Пес остановился как вкопанный, несколько секунд смотрел на Илью и завилял хвостом.
– Ну вот, молодец. Привет. – Можно и погладить, хотя не стоит пока. – А Колян где?
Рича мотнул головой, словно пытаясь показать.
Колька, как и все Завьяловы, оказался на огороде. Женщины – мать, бабка, две сестры – стояли кверху задом над грядками, пололи, а Колька с отцом и братом занимались картошкой.
Илья вздохнул – завтра подобная работа ждала и его.
– Лето путём не началось, а вся заросла, – сказал Колька, словно оправдываясь, а уже после прислонил тяпку к забору, обнял Илью, встряхнул; был он всегда крепче, мощнее. – Здорово! На каникулы?
– Угу. А ты дембельнулся?
Вопросы, конечно, глупые, но нужно было с чего-то начинать после года с лишним, что не виделись, не общались почти – короткие телефонные переговоры не в счет.
– Пойду с Илюхой посижу. – И, не дожидаясь ответа от отца или матери, Колька повел его с огорода. – В избе или у меня?
– У тебя.
С детства Колька в основном обитал во времянке – пристройке к летней кухне. Оборудовал себе там нечто вроде штаба. Фотографии машин, оружия из журналов, разные пацанские игрушки – ножи, самострелы, рогатки с иссохшей теперь и полопавшейся резиной… Стол, топчан… Илье вспомнилось, что Колька заживался здесь до поздней осени, и каждый раз его мама, теть Рая, жаловалась маме Ильи: «Не идет в избу, а уже морозы какие. Замерзнет там…»

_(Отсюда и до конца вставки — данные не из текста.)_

/-! ### `popped` -/

@[simp] theorem popped_a (s : State) : (s.popped).a = s.a := rfl
@[simp] theorem popped_f (s : State) : (s.popped).f = s.f := rfl
@[simp] theorem popped_b (s : State) : (s.popped).b = s.b := rfl
@[simp] theorem popped_c (s : State) : (s.popped).c = s.c := rfl
@[simp] theorem popped_d (s : State) : (s.popped).d = s.d := rfl
@[simp] theorem popped_e (s : State) : (s.popped).e = s.e := rfl
@[simp] theorem popped_h (s : State) : (s.popped).h = s.h := rfl
@[simp] theorem popped_l (s : State) : (s.popped).l = s.l := rfl
@[simp] theorem popped_a_alt (s : State) : (s.popped).a' = s.a' := rfl
@[simp] theorem popped_f_alt (s : State) : (s.popped).f' = s.f' := rfl
@[simp] theorem popped_b_alt (s : State) : (s.popped).b' = s.b' := rfl
@[simp] theorem popped_c_alt (s : State) : (s.popped).c' = s.c' := rfl
@[simp] theorem popped_d_alt (s : State) : (s.popped).d' = s.d' := rfl
@[simp] theorem popped_e_alt (s : State) : (s.popped).e' = s.e' := rfl
@[simp] theorem popped_h_alt (s : State) : (s.popped).h' = s.h' := rfl
@[simp] theorem popped_l_alt (s : State) : (s.popped).l' = s.l' := rfl
@[simp] theorem popped_ix (s : State) : (s.popped).ix = s.ix := rfl
@[simp] theorem popped_iy (s : State) : (s.popped).iy = s.iy := rfl
@[simp] theorem popped_sp (s : State) : (s.popped).sp = s.sp + 2 := rfl
@[simp] theorem popped_pc (s : State) : (s.popped).pc = s.pc := rfl
@[simp] theorem popped_i (s : State) : (s.popped).i = s.i := rfl
@[simp] theorem popped_r (s : State) : (s.popped).r = s.r := rfl
@[simp] theorem popped_iff1 (s : State) : (s.popped).iff1 = s.iff1 := rfl
@[simp] theorem popped_iff2 (s : State) : (s.popped).iff2 = s.iff2 := rfl
@[simp] theorem popped_im (s : State) : (s.popped).im = s.im := rfl
@[simp] theorem popped_halted (s : State) : (s.popped).halted = s.halted := rfl
@[simp] theorem popped_skipInt (s : State) : (s.popped).skipInt = s.skipInt := rfl
@[simp] theorem popped_pfx (s : State) : (s.popped).pfx = s.pfx := rfl
@[simp] theorem popped_memptr (s : State) : (s.popped).memptr = s.memptr := rfl
@[simp] theorem popped_q (s : State) : (s.popped).q = s.q := rfl
@[simp] theorem popped_pageA (s : State) : (s.popped).pageA = s.pageA := rfl
@[simp] theorem popped_pageB (s : State) : (s.popped).pageB = s.pageB := rfl
@[simp] theorem popped_fault (s : State) : (s.popped).fault = s.fault := rfl
@[simp] theorem popped_nmiPending (s : State) : (s.popped).nmiPending = s.nmiPending := rfl
@[simp] theorem popped_intPending (s : State) : (s.popped).intPending = s.intPending := rfl
@[simp] theorem popped_intData (s : State) : (s.popped).intData = s.intData := rfl
@[simp] theorem popped_mem (s : State) : (s.popped).mem = s.mem := rfl
@[simp] theorem popped_portInputs (s : State) : (s.popped).portInputs = s.portInputs := rfl
@[simp] theorem popped_portHist (s : State) : (s.popped).portHist = s.portHist := rfl
@[simp] theorem popped_portHooks (s : State) : (s.popped).portHooks = s.portHooks := rfl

– Падай, – кивнул Колька на топчан. – Как дела-то?
Был он радостный, светился улыбкой. И Илья мысленно упрекнул маму: «Ничего он не кривится. Наоборот. Теть Рая опять заполошит».
– Нормально, – ответил. – Приехал вчера, сегодня вот за земляникой съездили…
– Опять собирательство? – И Колькина улыбка превратилась в язвительно-болезненную усмешку; Илья понял – мама говорила правду.
– Ну, надо, – отозвался как-то робко, как младший. – Я вообще-то против, но как им сказать…
– В каком смысле – против?
– Ну, – это «ну» его самого раздражало, но без него не получалось, – чтоб за учебу платить.
– Хм, а как еще?
– На бюджет перевестись. Но для этого все экзамены надо на пять и зачеты с первого раза…
– Да, ты говорил, – перебил Колька, – помню. А тебе не дают. И не дадут, потому что им это невыгодно.
– Наверно…
– Да не наверно, а точно.
– Ну да… А ты как дембельнулся? – Надо было перевести разговор, обсуждать свои проблемы Илье не хотелось. – Давно?
– Недели две. Три дня всего переслужил. Нормально, в общем. Всё там было нормально. Здесь вот… Короче, родакам помогу и свалю осенью.